When we talk about the ”front,” or ”forward” of the JetBot, we are referring to direction the camera is pointed when the Jetbot is fully assembled. ”Left” and ”Right” will be from the perspective of the SparkFun Jetbot.

Front of Jetbot

1. Circular Robotics Chassis Kit (Two-Layer) Assembly

If you prefer to follow along with a video, check out this feature from the chassis product page. You do not need to use the included ball caster as a larger option has been provided for smoother operation.

Start by attaching the chassis motor mount tabs to each of the ”Shadow Chassis Motors (pair)” using the long threaded machine screws & nuts included with the Circular Robotics Chassis Kit.

Hobby motor and mount

Fit the rubber wheels onto the hubs, install the wheel onto each motor, & fix them into position using the self tapping screws included with the Circular Robotics Chassis Kit.

hobby motor with wheel

Install the brass colored standoffs included with the Circular Robotics Chassis Kit; two in the rear and one in the front. The rear of the SparkFun Jetbot will be on the side of the plate with the two ”+” sign cut outs. The rear of the motor will be opposite the wheel where the spindle extends. This orientation ensures the widest base & most stable set up for your Jetbot.

motor mount to plate

The motor mounts fit into two mirrored inlets in each base plate as shown. Install the motors opposite of one another.

install standoffs

Depending on how you install the motor mounts to each motor will dictate how the motor can be installed on the base plate. Note: Do not worry about the motor orientation as you will determine proper motor operation in how you connect the motor leads to the SparkFun Serial Controlled Motor Driver. Notice how in the picture below one motor has the label facing up, while the other has the label facing down.

both motors on plate and standoffs

Place the other circular robot chassis plate on top of and align the two ”+” and the motor mount tab recesses. Hold the sandwiched chassis together with one hand and install the remaining Phillips head screws included with the Circular Robotics Chassis Kit through the top plate & into the threaded standoffs.

install top plate

Your main chassis is now assembled! The Circular Robotics Chassis Kit also contains a very small caster wheel assembly, but we have included a larger metal caster ball to increase the stability of the SparkFun Jetbot. We will cover the installation of this caster ball later in the tutorial.

screw install top plate

Utilize three of the included 1/4 in 4-40 Phillips Screws through the top chassis plate with threads facing up & install the 2-3/8 in #4-40 Aluminum Hex Standoff until they are finger tight.

install tall standoffs

The aluminum stand offs should be pointing up as shown below.

Standoff installed

The SparkFun JetBot acrylic mounting plate is designed to have two of these aluminum standoffs in the front & one in the rear.

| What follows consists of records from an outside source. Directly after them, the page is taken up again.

-- ==== Sys2Proof/Machine/Requests.lean ====
section
/-!
DEFINITION. The sequencer's host commands: SEND_UNICAST (42_request_response.md R170), SEND_BROADCAST (R177), and the
completion of an unassigned opcode (30_encoding.md R103).
-/

namespace Sys2Proof.Machine

/-- SEND_UNICAST: `Issue(p, Unicast, id, instr, params)` (42_request_response.md R170, R171). -/
def execSendUnicast (id instr : Byte) (params : List Byte) (s : State) : Host.Outcome State Fault Refusal :=
  command s fun p s => issueExchange s p .unicast id instr params

/-- SEND_BROADCAST: `Issue(p, Broadcast, 0xFE, instr, params)` (42_request_response.md R177). -/
def execSendBroadcast (instr : Byte) (params : List Byte) (s : State) : Host.Outcome State Fault Refusal :=
  command s fun p s => issueExchange s p .broadcast broadcastId instr params

/-- A host command with an unassigned opcode byte, whichever byte it is: NotAvailable, latched, no other effect
(30_encoding.md R103). -/
def execUnassigned (s : State) : Host.Outcome State Fault Refusal :=
  command s fun p s => onPort s p fun q => q.completeCode .notAvailable

end Sys2Proof.Machine
end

We recommend the rear standoff on the left side of the chassis (as shown) so the 6 in microB usb cables that will be installed later can more easily span the gap needed to power the JetBot.

all standoffs installed

Un-package the 3/8 in Metal Caster Ball and thread the mounting screws through all pieces as shown. Note the full stack height will help balance the Jetbot in a stable position.

caster wheel assembly
more caster wheel assembly

Install the caster wheel using the Phillips head screws and nuts included with the 3/8 in caster ball assembly. The holes on the caster assembly are spaced to fit snug on the innermost segment of the angular slots near the rear of the lower plate on the JetBot chassis. Again, hand tight is just fine. Note: if you over tighten these screws it will prevent the ball from easily rotating in the plastic assembly. However, too loose and it may un-thread; go for what feels right

caster install to chassis

After you have installed the caster & aluminum standoffs, thread the motor wires through the back of the chassis standoffs for use later.

Completed chassis

2. Camera Assembly & Installation

Unpackage the Leopard Imaging camera & align the four holes in the acrylic mounting plate with those on the camera.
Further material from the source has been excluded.